Muscular Dystrophy: Symptom Management

• No specific treatment
• Physical, respiratory, and speech therapy
• Orthopaedic appliances (braces)
• Individualized exercise programs to prevent muscle tightness and contractures.

Muscular Dystrophy: Pharmacology

• Corticosteroids (not long-term): To slow muscle degeneration
• Anticonvulsants: To control seizures and some muscle activity
• Immunosuppressants: To slow damage to dying muscle cells.
• Antibiotics: To fight respiratory infections.

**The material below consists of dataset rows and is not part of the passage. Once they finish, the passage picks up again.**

/-- Settles O56: what upstream sends and what downstream answers, each from the relay entry that it moves. -/
theorem updatesPassTheRelay : Obligations.UpdatesPassTheRelay := by
  unfold Obligations.UpdatesPassTheRelay
  refine ⟨⟨fun t id k b s => ⟨ibyarManifest_off, fun he hup hr => ⟨fun hnone hb hstep hq hf => ?segment, fun l hl hbad hstep => ?discarded,
        fun l m hl hm ht hs hstep => ?starts⟩⟩,
      fun t id k b r s he hup hr => ⟨fun hm hw => ⟨_, ibyarChunk_waits he hup hr hm hw, ?waits, rfl⟩,
        fun m hm hk hf => ⟨fun hl => ?bad, fun hl ht hman hid hstep hb hq hfit hdn => ?good⟩⟩⟩,
    fun t id k r s he hdn hr => ⟨fun m hm hk => ⟨fun ht hall => ?acked, fun ht => ?kept⟩, fun b hc => ?request,
      ibyarRequest_missing he hdn hr, fun b hm hc => ibyarRequest_segment he hdn hr hm hc, fun b hc hm hk hdue => ?resend,
      fun x hx ht => ibyarResend_early he hdn hr hx ht⟩,
    fun t r k g s he hup hr hm ht => requestTimeout_runs he hup hr hm ht⟩
  case segment =>
    have hrun := ibyarManifest_opens (k := k) (b := b) he hup hr
    obtain ⟨y, hburst⟩ := relayBurst_admits (s := setRelay (relayOpened id k b (advanceTo t s)) (advanceTo t s)) hb hq hf id k true
    have hidle : (send (.ibyarAck id k true) { setRelay (relayOpened id k b (advanceTo t s)) (advanceTo t s) with tally := y }).upd.step ≠
        .receiving := fun h => absurd (hstep.symm.trans h) (by decide)
    rw [completeSet_idle hidle] at hburst
    dsimp only at hrun
    rw [show (relayOpened id k b (advanceTo t s)).bytes = none from hnone, hburst] at hrun
    exact ⟨_, hrun, relayOf_setRelay (relayOpened id k b (advanceTo t s)) (advanceTo t s), rfl, rfl, rfl, rfl, rfl⟩
  case discarded =>
    have hrun := ibyarManifest_opens (k := k) (b := b) he hup hr
    obtain ⟨hkeeps, -⟩ := relayBurst_keeps (s := setRelay (relayOpened id k b (advanceTo t s)) (advanceTo t s)) hstep (id := id) k
      (relayOf_setRelay (relayOpened id k b (advanceTo t s)) (advanceTo t s))
    dsimp only at hrun
    rw [show (relayOpened id k b (advanceTo t s)).bytes = some l from hl] at hrun
    dsimp only at hrun
    rw [manifestHeld_discards hbad] at hrun
    generalize relayBurst id k true (setRelay (relayOpened id k b (advanceTo t s)) (advanceTo t s)) = v at *
    obtain ⟨hcore, hstep', hman, hcount, hsys⟩ := hkeeps
    refine ⟨_, hrun, relayOf_dropRelay_same _ _, ?_, ?_, ?_, ?_, ?_⟩
    · have hupd : (dropRelay id (bump 0x001C0020 0 v)).upd.step = v.upd.step := by simp [dropRelay]
      exact hupd.trans hstep'
    · have hupd : (dropRelay id (bump 0x001C0020 0 v)).upd.man = v.upd.man := by simp [dropRelay]
      exact hupd.trans hman
    · simpa using hcore
    · simpa using hsys
    · exact (counter_congr (s := bump 0x001C0020 0 v) rfl _ _).trans ((counter_bump _ _ _).trans
        (congrArg (fun c : Counter => c.inc.1) (hcount.trans (counter_congr rfl _ _))))
  case starts =>
    have hrun := ibyarManifest_opens (k := k) (b := b) he hup hr
    obtain ⟨hkeeps, q, hq, -, -, hchunks, hwaiting⟩ := relayBurst_keeps
      (s := setRelay (relayOpened id k b (advanceTo t s)) (advanceTo t s)) hstep (id := id) k
      (relayOf_setRelay (relayOpened id k b (advanceTo t s)) (advanceTo t s))
    dsimp only at hrun
    rw [show (relayOpened id k b (advanceTo t s)).bytes = some l from hl] at hrun
    dsimp only at hrun
    generalize relayBurst id k true (setRelay (relayOpened id k b (advanceTo t s)) (advanceTo t s)) = v at *
    obtain ⟨hcore, hstep', -, -, hsys⟩ := hkeeps
    obtain ⟨hstep2, hman, hheld, hrefuse, ⟨p, hp, hpm⟩, hcore2, hsys2⟩ :=
      manifestHeld_starts hm ht hs (hstep'.trans hstep) hq hchunks hwaiting
    exact ⟨_, p, hrun, hstep2, hman, hheld, hrefuse, hp, hpm, hcore2.trans hcore, hsys2.trans hsys⟩
  case waits =>
    exact relayOf_set (r := { r with waiting := r.waiting ++ [(k, b)], newAt := (advanceTo t s).sun.time })
      (show r.id = id from relayOf_id hr) _
  case bad =>
    have hrun := ibyarChunk_runs (k := k) (b := b) he hup hr hm
    rw [takeChunk_bad hr hk hf hl] at hrun
    refine ⟨_, hrun, by simp [send], ?_, by simp, ?_⟩
    · exact (counter_congr (s := bump 0x001C0020 0 (advanceTo t s)) rfl _ _).trans (counter_bump _ _ _)
    · apply State.eq_of_parts <;> simp
  case good =>
    have hrun := ibyarChunk_runs (k := k) (b := b) he hup hr hm
    obtain ⟨hdn', hrest⟩ := chunkTaken_spec (b := b) hr hman hstep hb hq hfit hdn
    rw [takeChunk_good hr hk hf hl ht hman hid hstep] at hrun
    dsimp only at hrun
    rw [if_neg (by rw [hdn']; decide)] at hrun
    exact ⟨_, hrun, hrest⟩
  case acked =>
    have hrun := ibyarAck_runs he hdn hr hm hk
    dsimp only at hrun
    rw [if_pos (by simpa using ⟨ht, hall⟩)] at hrun
    exact ⟨_, hrun, relayOf_dropRelay_same _ _, rfl⟩
  case kept =>
    have hrun := ibyarAck_runs he hdn hr hm hk
    dsimp only at hrun
    rw [if_neg (by simp [ht])] at hrun
    exact ⟨_, hrun, relayOf_set (r := relayAcked r k) (show r.id = id from relayOf_id hr) _, rfl⟩
  case request =>
    exact ⟨_, ibyarRequest_chunk he hdn hr hc, rfl, relayOf_set (r := { r with sentAt := SMap.insert r.sentAt k (advanceTo t s).sun.time })
      (show r.id = id from relayOf_id hr) _, rfl⟩
  case resend =>
    have hrun := ibyarResend_runs he hdn hr hc hm hk (resendDue_of hdue)
    obtain ⟨hsent, hcount, hrelay, hlost, hstep, hframe⟩ := resent_spec k b (s := advanceTo t s) (relayOf_id hr)
    generalize resent r id k b (advanceTo t s) = v at *
    dsimp only at hrun
    by_cases hmany : 8 ≤ SMap.get r.resends 0 k + 1 ∧ v.upd.dnLost = false
    · obtain ⟨h8, hnot⟩ := hmany
      rw [if_pos (by simp [h8, hnot])] at hrun
      have hraise := raise_frame .warning 0x1C 0x0000 [] { v with upd := { v.upd with dnLost := true } } (by decide)
      have hupd : (raise .warning 0x1C 0x0000 [] { v with upd := { v.upd with dnLost := true } }).upd = { v.upd with dnLost := true } := by
        rw [hraise]
      refine ⟨_, hrun, hsent, hcount, (relayOf_congr (s := v) (by rw [hupd]) id).trans hrelay, ?_, ?_, ?_⟩
      · rw [hupd, decide_eq_true h8, Bool.or_true]
      · rw [hupd]
        exact hstep
      · rw [hupd, hraise, hframe]
    · have hsame : v.upd.dnLost = ((advanceTo t s).upd.dnLost || decide (8 ≤ SMap.get r.resends 0 k + 1)) := by
        rw [← hlost]
        by_cases h8 : 8 ≤ SMap.get r.resends 0 k + 1
        · have hset : v.upd.dnLost = true := by simpa [h8] using hmany
          rw [hset, Bool.true_or]
        · rw [decide_eq_false h8, Bool.or_false]
      rw [if_neg (by simpa using hmany)] at hrun
      exact ⟨_, hrun, hsent, hcount, hrelay, hsame, hstep, hframe⟩

end Sys2Proof.Machine
end

section
/-! PROOFS. Trial, commit and revert (R383, R389 to R393). -/
namespace Sys2Proof.Machine
open Sys2Proof.Safety

/-! ### What a warm reset leaves of the update (R390) -/

/-- Which set runs, and whether one has reverted. -/
def Upd.version (x : Upd) : UpdStep × BitVec 31 × Bool × Bool := (x.step, x.runFw, x.slot, x.revertedBlocked)

theorem loseBurst_version (s : State) (b : Burst) : (loseBurst s b).upd.version = s.upd.version := by
  unfold loseBurst
  dsimp only
  split <;> rfl

theorem gapOutputs_version (neutral : Bool) (s : State) : (gapOutputs neutral s).upd.version = s.upd.version := by
  have hqueue : ∀ (l : List Nat) s, (l.foldl (fun s k => discardQueued k s) s).upd = s.upd :=
    foldl_keeps (fun s => s.upd) fun s n => by simp
  have hlost : ∀ s : State, (loseBursts s).upd.version = s.upd.version := fun s =>
    foldl_keeps (fun s => s.upd.version) loseBurst_version _ s
  have hsol : ∀ (l : List Nat) s, (l.foldl (fun s n => gapSol neutral n s) s).upd = s.upd :=
    foldl_keeps (fun s => s.upd) fun s n => by simp
  have hlsw : ∀ (l : List Nat) s, (l.foldl (fun s n => gapLsw n s) s).upd = s.upd :=
    foldl_keeps (fun s => s.upd) fun s n => by simp
  unfold gapOutputs
  dsimp only
  rw [hlsw, hsol]
  dsimp only
  rw [hlost]
  dsimp only
  rw [hqueue, bumps_leaves]

/-- The count of reverts (R390) stands apart from every controller's count of lost buffers. -/
theorem revertCount_ne (n : Nat) : ckey 0x001C0028 0 ≠ ckey (0x0010001C + 0x1000 * n) 0 := by
  unfold ckey
  omega

/-- A reset that carries a revert out keeps its count. -/
theorem resetRegs_reverts {s : State} (h : s.upd.step = .reverted) : counter (resetRegs s) 0x001C0028 0 = counter s 0x001C0028 0 := by
  unfold counter resetRegs
  dsimp only
  rw [h]
  exact SMap.get_filter s.counters {} (fun k => countsOn (decide (UpdStep.reverted = UpdStep.reverted)) (k % 0x200000)) (ckey 0x001C0028 0)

Muscular Dystrophy: Caregiver Strategies

• Muscular Dystrophy Association information
• Feelings of helplessness, grief, mourning
• End-of-life options
• Psychiatric nurse consultation/referral
• Respite care
• Outpatient therapy (OT, PT)
• Hospitalization when necessary.

Muscular Dystrophy: Information for PN

• Onset differs by age and gender, depending on the type of MD.
• Spinal cord deformity and weak trunk muscles; orthotic jackets may be needed; assess for compromised pulmonary function.
• Dental and speech problems related to communication.
• Prognosis varies based on type and progression of MD; can lead to early death.
• Hereditary component necessitates genetic testing
• Risk of falls.

General Patient Education for Neurological Disorders

• Recognizing early symptoms of problems
• Completing advanced directives (code status)
• Risk for falls (spasticity)
• Prevention of aspiration
• Risk of nutritional imbalances
• Home care
• Hospital care (when needed)
• Community resources
• Online and reading resources.

Review Questions and Case Studies

• Questions cover diagnosis, assessment, interventions (e.g., splints, orthotic jackets, tube feeding), and appropriate nursing actions. Specific information for patients with Huntington's, ALS, and Muscular Dystrophy provide detailed clinical reasoning and decision-making.

Description

This quiz focuses on the management of patients with oncologic or degenerative neurological disorders, specifically Huntington's disease, ALS, and muscular dystrophy. Drawing from Chapter 67 of the NRSG 3013 nursing textbook, it examines the clinical signs and symptoms associated with these conditions, as well as their pathophysiology.